By permitting limited movement of said first part relative to said one of said rear handle and said housing to which said support member is mounted in at least one direction transverse to said sliding direction, this provides the surprising advantage of significant further enhancement of the vibration damping properties of the tool.

At least one said support member may be adapted to be resiliently deformed to permit said limited movement of said first part relative to said one of said rear handle and said housing to which said support member is mounted.

By causing resilient deformation of the support member, this provides the advantage of further enhancing the vibration damping properties of the tool.

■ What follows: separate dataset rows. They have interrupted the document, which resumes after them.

/-- `raise` ends an operation in a state of the invariant. -/
theorem raise_keeps {s e} (h : InvBase s) (hb : s.STATE = .busy)
    (he : e ≠ .noError) : Inv { s with ERR := e, STATE := .error } := by
  apply InvBase.inv
  · refine ⟨h.1, ⟨by simp [he], fun _ => h.2.2 (by simp [hb])⟩, h.3, by simp, by simp⟩
  · simp

/-- `complete` ends an operation in a state of the invariant. -/
theorem complete_keeps {s} (h : InvBase s) (hb : s.STATE = .busy) : Inv { s with OUT_LEN := s.op, STATE := .done } := by
  apply InvBase.inv
  · refine ⟨h.1, ⟨?_, by simp⟩, h.3, by simp, fun _ => h.4.1 hb⟩
    have := h.2.1
    simp [hb] at this
    simp [this]
  · simp

/-- op does not wrap where OUT has room (30_encoding.md R108). -/
theorem op_succ {s : State} (h : InvBase s) (hb : s.STATE = .busy) (hne : s.op.toNat ≠ s.cfg.OUT_CAP) :
    (s.op + 1).toNat = s.op.toNat + 1 ∧ s.op.toNat < s.cfg.OUT_CAP := by
  have h1 := (h.4.1 hb).1
  have h2 := h.1.2.1.2
  have : s.op.toNat < s.cfg.OUT_CAP := by omega
  refine ⟨?_, this⟩
  rw [BitVec.toNat_add]
  simp
  omega

/-- The write of `emit` keeps what holds of every state. -/
theorem pushOut_base {s : State} (v) (h : InvBase s) (hb : s.STATE = .busy)
    (hne : s.op.toNat ≠ s.cfg.OUT_CAP) : InvBase (pushOut v s) := by
  obtain ⟨e, hl⟩ := op_succ h hb hne
  refine ⟨h.1, h.2, ⟨h.3.1, ⟨Memory.wf_write _ _ h.3.2.1.1, Memory.below_write _ h.3.2.1.2 hl⟩, h.3.2.2⟩, ?_, ?_⟩
  · intro _
    refine ⟨by simp only [pushOut_op, e, pushOut_cfg]; omega, fun j hj => ?_⟩
    simp only [pushOut_op, e, pushOut_OUT] at *
    rw [Memory.read_write _ _ _ _ h.3.2.1.1]
    split
    · simp
    · exact (h.4.1 hb).2 j (by omega)
  · intro hd
    simp [hb] at hd

/-- Inside an operation that started from s: what always holds, and the same input. -/
structure MidRun (s t : State) : Prop where
  base : InvBase t
  busy : t.STATE = .busy
  same : SameInput s t

/-- What `emit` can do inside an operation. -/
theorem emit_runs {s0 s : State} (v) (h : MidRun s0 s) :
    (emit v s).Leaves (fun t => t = pushOut v s ∧ MidRun s0 t ∧
        t.op.toNat = s.op.toNat + 1) Inv (ReadsUnwritten s0) := by
  rcases emit_cases v s with ⟨_, e⟩ | ⟨hn, e⟩
  · rw [e]; exact raise_keeps h.base h.busy (by simp)
  · rw [e]; exact ⟨rfl, ⟨pushOut_base v h.base h.busy hn, h.busy, ⟨h.same.1, h.same.2, h.same.3, h.same.4, h.same.5⟩⟩,
      (op_succ h.base h.busy hn).1⟩

/-- Several emits change only OUT and op. -/
theorem emitAll_runs {s0 : State} (vs) : ∀ {s : State}, MidRun s0 s →
    (emitAll vs s).Leaves (fun t => (∃ O p, t = {s with OUT := O, op := p}) ∧ MidRun s0 t) Inv (ReadsUnwritten s0) := by
  induction vs with
  | nil => intro s h; exact ⟨⟨s.OUT, s.op, rfl⟩, h⟩
  | cons v vs ih =>
    intro s h
    rw [emitAll_cons]
    refine (emit_runs v h).bind ?_
    rintro t ⟨rfl, hm, -⟩
    refine (ih hm).mono ?_ (fun _ h => h) (fun _ h => h)
    rintro u ⟨⟨O, p, rfl⟩, hu⟩
    exact ⟨⟨O, p, rfl⟩, hu⟩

At least one said support member may comprise a respective first portion adapted to engage said first part at said one of said locations thereon, and a respective second portion for engaging said one of said rear handle and said housing to which said support member is mounted.

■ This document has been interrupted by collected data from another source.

/-! ## What a token leaves alone and what `append` writes (R225) -/

/-- What has the same frame of LZ.DEC has the host's side and the other engines' registers in common. -/
theorem kept_of_lzDecFrame {s t : State} (h : (frameOf .lzDec t).hideStatus = (frameOf .lzDec s).hideStatus) :
    HostSideKept s t ∧ t.cur = s.cur ∧ TreeKept s t ∧ PackerKept s t ∧ WalkKept s t ∧ MatcherKept s t :=
  ⟨⟨(congrArg State.cfg h :), (congrArg State.IN h :), (congrArg State.IN_LEN h :), (congrArg State.ALG h :),
      (congrArg State.DIR h :), (congrArg State.host h :), (congrArg State.replies h :), (congrArg State.freeCtr h :)⟩,
    (congrArg State.cur h :),
    ⟨(congrArg State.FREQ h :), (congrArg State.NODE h :), (congrArg State.ROOT h :), (congrArg State.K h :),
      (congrArg State.ACTIVE h :)⟩,
    ⟨(congrArg State.CODE h :), (congrArg State.LEN h :), (congrArg State.acc h :), (congrArg State.nbits h :)⟩,
    ⟨(congrArg State.N h :), (congrArg State.node h :), (congrArg State.bitpos h :), (congrArg State.fsum h :)⟩,
    ⟨(congrArg State.o h :), (congrArg State.k h :), (congrArg State.best h :), (congrArg State.boff h :)⟩⟩

section Append
variable {s : State}

/-- What `append` does where OUT has room. -/
theorem append_of_room (v : Byte) (h : s.op.toNat ≠ s.cfg.OUT_CAP) : append v s = .go (pushWindow v (pushOut v s)) := by
  rcases append_cases v s with ⟨hfull, -⟩ | ⟨-, he⟩
  · exact absurd hfull h
  · exact he

/-- What `append` does where OUT is full. -/
theorem append_of_full (v : Byte) (h : s.op.toNat = s.cfg.OUT_CAP) : append v s = raise .capacityOverflow s := by
  rcases append_cases v s with ⟨-, he⟩ | ⟨hroom, -⟩
  · exact he
  · exact absurd h hroom

/-- The write pointer stays below W, which 16 bits hold (10_state.md R37). -/
theorem toNat_wp_appended (hc : s.cfg.wf) (v : Byte) :
    (pushWindow v (pushOut v s)).wp.toNat = (s.wp.toNat + 1) % s.cfg.W := by
  obtain ⟨-, -, ⟨hW, hWmax⟩, -⟩ := hc
  have := Nat.mod_lt (s.wp.toNat + 1) hW
  exact Nat.mod_eq_of_lt (by rw [pushOut_wp, pushOut_cfg]; omega)

theorem read_OUT_appended (hout : s.OUT.wf) (v : Byte) (j : Nat) :
    (pushWindow v (pushOut v s)).OUT.read j = if j = s.op.toNat then some v else s.OUT.read j := read_pushOut v hout j

theorem read_WIN_appended (hwin : s.WIN.wf) (v : Byte) (c : Nat) :
    (pushWindow v (pushOut v s)).WIN.read c = if c = s.wp.toNat then some v else s.WIN.read c :=
  Memory.read_write _ _ _ _ hwin

end Append

/-! ## LIT (R222) -/

theorem execLit_busy {s : State} (hbusy : s.STATE = .busy) (b : Byte) : exec (.lit b) s = (beginLit b s).outcome :=
  whileBusy_busy hbusy

/-- Settles O48: a LIT is one `append`, which writes one cell of OUT and one of the window, or raises. -/
theorem litToken : Obligations.LitToken := by
  unfold Obligations.LitToken
  intro b s hc hout hwin hbusy hop
  rw [execLit_busy hbusy, beginLit]
  rcases Nat.lt_or_eq_of_le hop with hroom | hfull
  · rw [append_of_room b (Nat.ne_of_lt hroom)]
    obtain ⟨hhost, hcur, htree, hpacker, hwalk, hmatcher⟩ :=
      kept_of_lzDecFrame (s := s) (t := { pushWindow b (pushOut b s) with ip := s.ip + 2 }) rfl
    refine ⟨_, rfl, hhost, ⟨hcur, rfl⟩, htree, hpacker, hwalk, hmatcher, rfl, rfl, rfl, fun _ => ?_,
      fun hfull => absurd hfull (Nat.ne_of_lt hroom)⟩
    have hread := read_OUT_appended hout b
    have hreadWin := read_WIN_appended hwin b
    exact ⟨⟨rfl, rfl, rfl⟩, toNat_op_succ hc hroom, rfl, toNat_wp_appended hc b, (hread _).trans (if_pos rfl),
      (hreadWin _).trans (if_pos rfl), fun j hj => (hread j).trans (if_neg hj), fun c hc => (hreadWin c).trans (if_neg hc)⟩
  · rw [append_of_full b hfull]
    obtain ⟨hhost, hcur, htree, hpacker, hwalk, hmatcher⟩ :=
      kept_of_lzDecFrame (s := s) (t := { s with ERR := .capacityOverflow, STATE := .error }) rfl
    exact ⟨_, rfl, hhost, ⟨hcur, rfl⟩, htree, hpacker, hwalk, hmatcher, rfl, rfl, rfl,
      fun hroom => absurd hfull (Nat.ne_of_lt hroom), fun _ => ⟨rfl, rfl, rfl, rfl, rfl, rfl, rfl, rfl⟩⟩

/-! ## The checks of a MATCH (R223) -/

theorem execMatch_busy {s : State} (hbusy : s.STATE = .busy) (offset : BitVec 16) (length : Byte) :
    exec (.matchRef offset length) s = ((beginMatch offset length s).bind
      (iterate copyStep (fun s => decide (s.phase = .ldCopy)) length.toNat)).outcome :=
  whileBusy_busy (f := fun s => (beginMatch offset length s).bind
    (iterate copyStep (fun s => decide (s.phase = .ldCopy)) length.toNat)) hbusy

/-- The operands that pass the checks. -/
theorem not_badMatch {c : Config} {offset : BitVec 16} {length : Byte} {decoded : Nat} (hoff : 1 ≤ offset.toNat)
    (hW : offset.toNat ≤ c.W) (hlen : 1 ≤ length.toNat) (hM : length.toNat ≤ c.M) (hback : offset.toNat ≤ decoded) :
    ¬BadMatch c offset length decoded := by
  unfold BadMatch
  omega

/-- Settles O49: the three checks of the token are one condition on its operands. -/
theorem matchChecks : Obligations.MatchChecks := by
  unfold Obligations.MatchChecks
  refine fun offset length s hbusy => ⟨fun hbad => ?_, fun hoff hW hlen hM hback => ?_⟩
  · rw [execMatch_busy hbusy, beginMatch_of_bad hbad]
    rfl
  · exact beginMatch_of_good (not_badMatch hoff hW hlen hM hback)

/-! ## The copy of a MATCH (R224, R226) -/

section MatchCopy
variable {s0 s t : State} {offset : BitVec 16} {length : Byte} {n : Nat}

/-- A MATCH begun in s0 has appended the bytes from the op of s0 up to the op of s, each equal to the one `offset` behind it,
to OUT and to the window; nothing else is changed outside the LZ.DEC engine and STATUS. -/
structure MatchFills (s0 : State) (offset : BitVec 16) (length : Byte) (s : State) : Prop where
  frame : (frameOf .lzDec s).hideStatus = (frameOf .lzDec s0).hideStatus
  operands : s.off = offset ∧ s.len = length
  op_le : s0.op.toNat ≤ s.op.toNat
  fits : s.op.toNat ≤ s0.cfg.OUT_CAP
  repeats : ∀ j, s0.op.toNat ≤ j → j < s.op.toNat →
    ∃ v, s.OUT.read j = some v ∧ s.OUT.read (j - offset.toNat) = some v
  outKept : ∀ j, j < s0.op.toNat ∨ s.op.toNat ≤ j → s.OUT.read j = s0.OUT.read j
  winKept : ∀ c, (∀ i, i < s.op.toNat - s0.op.toNat → c ≠ (s0.wp.toNat + i) % s0.cfg.W) →
    s.WIN.read c = s0.WIN.read c
  window : WinOk s

/-- A state without STATUS, the program counter and cnt. -/
def hideProgress (s : State) : State := { s.hideStatus with phase := .pEntry, ip := 0, cnt := 0 }

theorem matchFills_hideProgress : MatchFills s0 offset length (hideProgress s) ↔ MatchFills s0 offset length s := by
  constructor <;>
    exact fun ⟨hframe, hoperands, hle, hfits, hrepeats, hout, hwin, hwindow⟩ =>
      ⟨hframe, hoperands, hle, hfits, hrepeats, hout, hwin, hwindow⟩

/-- Updates of STATUS, the program counter and cnt do not matter. -/
theorem MatchFills.set (h : MatchFills s0 offset length s) (ht : hideProgress t = hideProgress s := by rfl) :
    MatchFills s0 offset length t :=
  matchFills_hideProgress.1 (ht ▸ matchFills_hideProgress.2 h)

/-- The byte `offset` behind op stands where the copy reads the window. -/
theorem MatchFills.exists_source (hgood : ¬BadMatch s0.cfg offset length s0.op.toNat) (hrun : MidRun s0 s)
    (h : MatchFills s0 offset length s) :
    ∃ v, s.WIN.read (copySource s) = some v ∧ s.OUT.read (s.op.toNat - offset.toNat) = some v := by
  unfold BadMatch at hgood
  have hle := h.op_le
  have hcfg := hrun.same.cfg
  obtain ⟨-, hpresent⟩ := hrun.base.output.1 hrun.busy
  obtain ⟨-, hrecent⟩ := h.window
  have hsource := hrecent (offset.toNat - 1) (by rw [hcfg]; omega)
  rw [Nat.sub_add_cancel (by omega)] at hsource
  obtain ⟨v, hv⟩ := Option.isSome_iff_exists.1 (hpresent (s.op.toNat - offset.toNat) (by omega))
  exact ⟨v, by rw [copySource, h.operands.1, hsource, hv], hv⟩

/-- One more byte of the copy. -/
theorem MatchFills.push (hstart : WinOk s0) (hgood : ¬BadMatch s0.cfg offset length s0.op.toNat) (hrun : MidRun s0 s)
    (h : MatchFills s0 offset length s) {v : Byte} (hv : s.OUT.read (s.op.toNat - offset.toNat) = some v)
    (hroom : s.op.toNat ≠ s.cfg.OUT_CAP) :
    MidRun s0 (pushWindow v (pushOut v s)) ∧ MatchFills s0 offset length (pushWindow v (pushOut v s)) ∧
      (s.op + 1).toNat = s.op.toNat + 1 := by
  have hruns := append_runs v hrun h.window
  rw [append_of_room v hroom] at hruns
  obtain ⟨-, hrun', hwindow', hop⟩ := hruns
  obtain ⟨hframe, hoperands, hle, -, hrepeats, hout, hwin, hwpNow, -⟩ := h
  obtain ⟨-, ⟨houtwf, -⟩, hwinwf, -⟩ := hrun.base.memory
  have hread := read_OUT_appended houtwf v
  have hwp : s.wp.toNat = (s0.wp.toNat + (s.op.toNat - s0.op.toNat)) % s0.cfg.W := by
    rw [hwpNow, hstart.1, hrun.same.cfg, Nat.mod_add_mod, Nat.add_sub_cancel' hle]
  obtain ⟨hfits, -⟩ := hrun'.base.output.1 hrun'.busy
  rw [hrun'.same.cfg] at hfits
  unfold BadMatch at hgood
  refine ⟨hrun', ⟨hframe, hoperands, by omega, hfits, fun j hj hlt => ?_, fun j hj => ?_, fun c hc => ?_, hwindow'⟩, hop⟩
  · rw [hread, hread, if_neg (show j - offset.toNat ≠ s.op.toNat by omega)]
    by_cases hlast : j = s.op.toNat
    · rw [if_pos hlast, hlast]
      exact ⟨v, rfl, hv⟩
    · rw [if_neg hlast]
      exact hrepeats j hj (by omega)
  · rw [hread, if_neg (by omega)]
    exact hout j (by omega)
  · have hother : c ≠ s.wp.toNat := hwp ▸ hc _ (by omega)
    rw [read_WIN_appended hwinwf, if_neg hother]
    exact hwin c fun i hi => hc i (by omega)

/-- The MATCH begun in s0 is done: from s, n bytes were still to be copied. -/
structure MatchDone (s0 : State) (offset : BitVec 16) (length : Byte) (n : Nat) (s t : State) : Prop where
  fills : MatchFills s0 offset length t
  status : StatusKept s t
  op : t.op.toNat = s.op.toNat + n
  ip : t.ip = s.ip + 4
  cnt : t.cnt = 0
  phase : t.phase = .ldToken

/-- The MATCH begun in s0 has found OUT full: from s, n bytes were still to be copied. -/
structure MatchOverflows (s0 : State) (offset : BitVec 16) (length : Byte) (n : Nat) (s t : State) : Prop where
  fills : MatchFills s0 offset length t
  status : t.STATE = .error ∧ t.ERR = .capacityOverflow ∧ t.OUT_LEN = s.OUT_LEN
  op : t.op.toNat = s0.cfg.OUT_CAP
  ip : t.ip = s.ip
  exceeds : s0.cfg.OUT_CAP < s.op.toNat + n

/-- LD_COPY copies the bytes that cnt counts, or raises at the one that finds OUT full. -/
theorem copyLoop_leaves (hstart : WinOk s0) (hgood : ¬BadMatch s0.cfg offset length s0.op.toNat) (n : Nat) :
    ∀ s, MidRun s0 s → MatchFills s0 offset length s → s.phase = .ldCopy → s.cnt.toNat = n → 1 ≤ n →
      (iterate copyStep (fun s => decide (s.phase = .ldCopy)) n s).Leaves (MatchDone s0 offset length n s)
        (MatchOverflows s0 offset length n s) fun _ => False := by
  induction n with
  | zero => exact fun _ _ _ _ _ hpos => absurd hpos (Nat.not_succ_le_zero 0)
  | succ n ih =>
    intro s hrun h hph hcnt _
    obtain ⟨v, hwin, hout⟩ := h.exists_source hgood hrun
    rw [iterate_succ, if_pos (decide_eq_true hph), copyStep, if_pos (by omega), hwin]
    dsimp only
    by_cases hfull : s.op.toNat = s.cfg.OUT_CAP
    · rw [append_of_full v hfull]
      rw [hrun.same.cfg] at hfull
      exact ⟨h.set, ⟨rfl, rfl, rfl⟩, hfull, rfl, by omega⟩
    · obtain ⟨hrun', h', hop⟩ := h.push hstart hgood hrun hout hfull
      rw [append_of_room v hfull, Flow.bind_go, pushWindow_cnt, pushOut_cnt]
      split
      · rename_i hlast
        obtain rfl : n = 0 := by omega
        exact ⟨h'.set, ⟨rfl, rfl, rfl⟩, hop, rfl, rfl, rfl⟩
      · have hcnt' : (s.cnt - 1).toNat = n := by bv_omega
        refine (ih { pushWindow v (pushOut v s) with cnt := s.cnt - 1 } hrun'.set h'.set hph hcnt' (by omega)).mono
          (fun t ht => ?_) (fun t ht => ?_) fun _ h => h
        · obtain ⟨hfills, hstatus, htop, hip, hcnt0, htph⟩ := ht
          exact ⟨hfills, hstatus, by rw [htop]; simp only [pushWindow_op, pushOut_op, hop]; omega, hip, hcnt0, htph⟩
        · obtain ⟨hfills, hstatus, htop, hip, hexceeds⟩ := ht
          exact ⟨hfills, hstatus, htop, hip, by simp only [pushWindow_op, pushOut_op, hop] at hexceeds; omega⟩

This provides the advantage of enabling deformation of a larger proportion of the support member as a result of separation of the locations at which the support member engages the first part and said one of said rear handle and said housing to which the support member is mounted, which further enhances the vibration damping properties.

A respective periphery of at least one said second portion may be adapted to engage a respective recess on said one of said rear handle and said housing to which said support member is mounted.

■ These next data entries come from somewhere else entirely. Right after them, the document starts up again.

-- ==== Sys2Proof/Safety.lean ====
section
/-!
DEFINITION. The terms claims are stated in: the invariant of the core's states, the edges a phase may move along, the
registers an instruction reads and writes, what two states share, and the number of fetches of a run.
-/

namespace Sys2Proof.Machine

/-! ## The invariant -/

/-- That a fault record is the one a fault of this state's last instruction makes: the word is the one at the recorded
address, the pc is one past it (R91), and the condition that rule R89 gives for the word's fault still holds, since a
faulting instruction changes no register and no cell (R93). -/
def State.faultJustified (s : State) (r : FaultRecord) : Bool :=
  s.mem.cell r.addr.toNat == some r.instr && s.pc.toNat == r.addr.toNat + 1 &&
    match decode r.instr with
    | .haltIllegal _ _ => r.kind == .invalidInstruction
    | .ld _ src => r.kind == .outOfBoundsAccess && decide (s.memLen ≤ (s.reg src).toNat)
    | .st _ src => r.kind == .outOfBoundsAccess && decide (s.memLen < (s.reg src).toNat)
    | .halt => false
    | .seti _ _ => false
    | .addi _ _ => false
    | .muli _ _ => false
    | .mov _ _ => false
    | .add _ _ => false
    | .mul _ _ => false
    | .jnz _ _ => false
    | .undispatched _ _ => false

/-- Phase Ready: only reset() and appendMemory have acted (R72), so all but the memory is at its reset value (R29). -/
abbrev State.ReadyInv (s : State) : Prop :=
  s.halted = false ∧ s.fault = none ∧ s.count = 0 ∧ s.pc = Config.entry ∧ s.x = State.reset.x

/-- Phase Running: no HALT and no fault has been executed (R63, R68). -/
abbrev State.RunningInv (s : State) : Prop := s.halted = false ∧ s.fault = none

/-- Phase Halted: HALT was the last instruction fetched (R68, R76). -/
abbrev State.HaltedInv (s : State) : Prop :=
  s.halted = true ∧ s.fault = none ∧ 0 < s.count ∧ 0 < s.pc.toNat ∧ s.mem.cell (s.pc.toNat - 1) = some 100#10

/-- Phase Faulted: there is a fault record, and the last instruction fetched justifies it (R68, R91). -/
abbrev State.FaultedInv (s : State) : Prop :=
  s.halted = true ∧ 0 < s.count ∧ (s.fault.any fun r => s.faultJustified r) = true

/-- Phase Exhausted: the pc is at or past memLen, with halted false and no fault (R63, R68). -/
abbrev State.ExhaustedInv (s : State) : Prop := s.halted = false ∧ s.fault = none ∧ s.memLen ≤ s.pc.toNat

/-- The invariant of the core's states: the memory fits the address space (R25), the pc is at most 1024 (R18), and
each phase has the status rules R22, R63 and R68 give it. -/
abbrev State.Inv (s : State) : Prop :=
  s.mem.wf = true ∧ s.pc.toNat ≤ Config.memCap ∧
    (s.phase = .ready → s.ReadyInv) ∧ (s.phase = .running → s.RunningInv) ∧ (s.phase = .halted → s.HaltedInv) ∧
    (s.phase = .faulted → s.FaultedInv) ∧ (s.phase = .exhausted → s.ExhaustedInv)

/-! ## Where a step fetches -/

/-- That the next step fetches the word w: the phase is Running, halted is false, and w is the word at the pc, which is
an address (R63, R64). -/
abbrev State.Fetches (s : State) (w : Word) : Prop :=
  s.phase = .running ∧ s.halted = false ∧ s.pc.toNat < Config.memCap ∧ s.mem.cell s.pc.toNat = some w

/-- The state in which a fetched instruction executes: pc and count one more (R65, R66). -/
abbrev State.afterFetch (s : State) : State := { s with pc := s.pc + 1#11, count := s.count + 1 }

/-- The fault that rule R89 gives a word fetched in the state s, read from the word's decimal value alone: words 101
to 199, a load (opcode 8) from x[s] at or past memLen, and a store (opcode 9) to x[s] past memLen. -/
def raisedBy (w : Word) (s : State) : Option FaultKind :=
  if 101 ≤ w.toNat ∧ w.toNat ≤ 199 then some .invalidInstruction
  else if w.toNat / 100 = 8 ∧ s.memLen ≤ (s.reg (Fin.ofNat 10 w.toNat)).toNat then some .outOfBoundsAccess
  else if w.toNat / 100 = 9 ∧ s.memLen < (s.reg (Fin.ofNat 10 w.toNat)).toNat then some .outOfBoundsAccess
  else none

/-- The state in which a fault of kind k leaves a machine that fetched w in s: the record of rule R91 at the fetch
address, halted true and phase Faulted, on top of the fetch's own changes (R93). -/
abbrev State.afterFault (s : State) (k : FaultKind) (w : Word) : State :=
  { s.afterFetch with
    fault := some { kind := k, instr := w, addr := s.pc.setWidth 10 }
    halted := true
    phase := .faulted }

/-! ## The edges of the phase -/

/-- The edges of rule R72 that run() and the engine's steps take, with staying in a phase. -/
def Phase.stepEdge : Phase → Phase → Bool
  | .ready, .running => true
  | .running, q => q != .ready
  | .halted, .halted => true
  | .faulted, .faulted => true
  | .exhausted, .exhausted => true
  | _, _ => false

/-! ## The registers of an instruction -/

/-- The registers an instruction reads in the state s (R17): JNZ reads its target register only when it jumps. -/
def instrReads (i : Instr) (s : State) : List RegIndex :=
  match i with
  | .halt => []
  | .haltIllegal _ _ => []
  | .seti _ _ => []
  | .addi d _ => [d]
  | .muli d _ => [d]
  | .mov _ src => [src]
  | .add d src => [d, src]
  | .mul d src => [d, src]
  | .ld _ src => [src]
  | .st d src => [d, src]
  | .jnz d src => if s.reg src = 0#10 then [src] else [d, src]
  | .undispatched _ _ => []

/-- The register an instruction writes, where it does not fault (R17). -/
def instrWrites (i : Instr) : List RegIndex :=
  match i with
  | .halt => []
  | .haltIllegal _ _ => []
  | .seti d _ => [d]
  | .addi d _ => [d]
  | .muli d _ => [d]
  | .mov d _ => [d]
  | .add d _ => [d]
  | .mul d _ => [d]
  | .ld d _ => [d]
  | .st _ _ => []
  | .jnz _ _ => []
  | .undispatched _ _ => []

/-! ## What two states share -/

/-- The same status: halted, phase, count and fault record. -/
abbrev State.SameStatus (s t : State) : Prop :=
  t.halted = s.halted ∧ t.phase = s.phase ∧ t.count = s.count ∧ t.fault = s.fault

/-- The same registers. -/
abbrev State.SameRegs (s t : State) : Prop := ∀ r : RegIndex, t.reg r = s.reg r

/-- The same memory: the same extent, and every address reads as before. -/
abbrev State.SameMem (s t : State) : Prop := t.memLen = s.memLen ∧ ∀ a : Nat, t.mem.cell a = s.mem.cell a

/-- The two states differ at most in the register d. -/
abbrev State.SameButReg (d : RegIndex) (s t : State) : Prop :=
  (∀ r : RegIndex, r ≠ d → t.reg r = s.reg r) ∧ t.pc = s.pc ∧ s.SameMem t ∧ s.SameStatus t

/-! ## Runs -/

/-- The number of fetches in `k` steps from s. -/
def fetchesIn (k : Nat) (s : State) : Nat :=
  match k with
  | 0 => 0
  | j + 1 =>
    (match stepHead s with
      | .noFetch _ => 0
      | .noCell => 0
      | .fetched _ _ => 1) +
    (match step s with
      | .next t => fetchesIn j t
      | .fault _ => 0
      | .refused _ => 0)

/-- Every register and every memory cell holds a value an ALU result may have, at most 999 (R84, C2). -/
abbrev State.LowWords (s : State) : Prop :=
  (∀ r : RegIndex, (s.reg r).toNat ≤ 999) ∧ ∀ (a : Nat) (w : Word), s.mem.cell a = some w → w.toNat ≤ 999

end Sys2Proof.Machine
end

At least one said support member may comprise a respective body portion having at least one respective slot along part of said body portion.

This provides the advantage of enabling the dimensions of the part of the body portion where the slot is absent to be maintained, in order to enable the body portion to effectively engage said one of said rear handle and said housing to which the support member is mounted, while enabling flexing of the part of the body portion where the slot is present.

At least one gap may be provided between the support member and said one of the rear handle and the housing to which the support member is mounted.

BRIEF DESCRIPTION OF THE DRAWINGS

A preferred embodiment of the invention will now be described, by way of example only and not in any limitative sense, with reference to the accompanying drawings, in which:—

FIG. 1 shows a sketch of a side view of a hammer drill embodying the present invention;

FIG. 2 shows a vertical cross section of a rear handle assembly of the hammer drill of FIG. 1 when a handle therefore is biased away from a body thereof by the maximum amount;

FIG. 3 shows a vertical cross section of the rear handle assembly shown in FIG. 2 when the handle is moved to its closest position to the body against the biasing force of the springs;

FIG. 4 is a cross section view in the direction of Arrows C in FIG. 3;

FIG. 5 is a cross section view in the direction of Arrows A in FIG. 2;

FIG. 6 is a cross section view in the direction of Arrows B in FIG. 2;

FIG. 7 is a cross section view in the direction of Arrows D in FIG. 2;

FIG. 8 is a perspective view of an insert of the handle assembly of FIG. 2;

FIG. 9A shows a schematic diagram of the insert and tube located within the rear section 128 when no sideways (Arrows E and F) load is exerted on the tube; and

FIG. 9B shows a schematic diagram of one side of insert and tube located within the rear section 128 when the insert is deformed along its length to allow sideways (Arrows E and F) movement of the tube.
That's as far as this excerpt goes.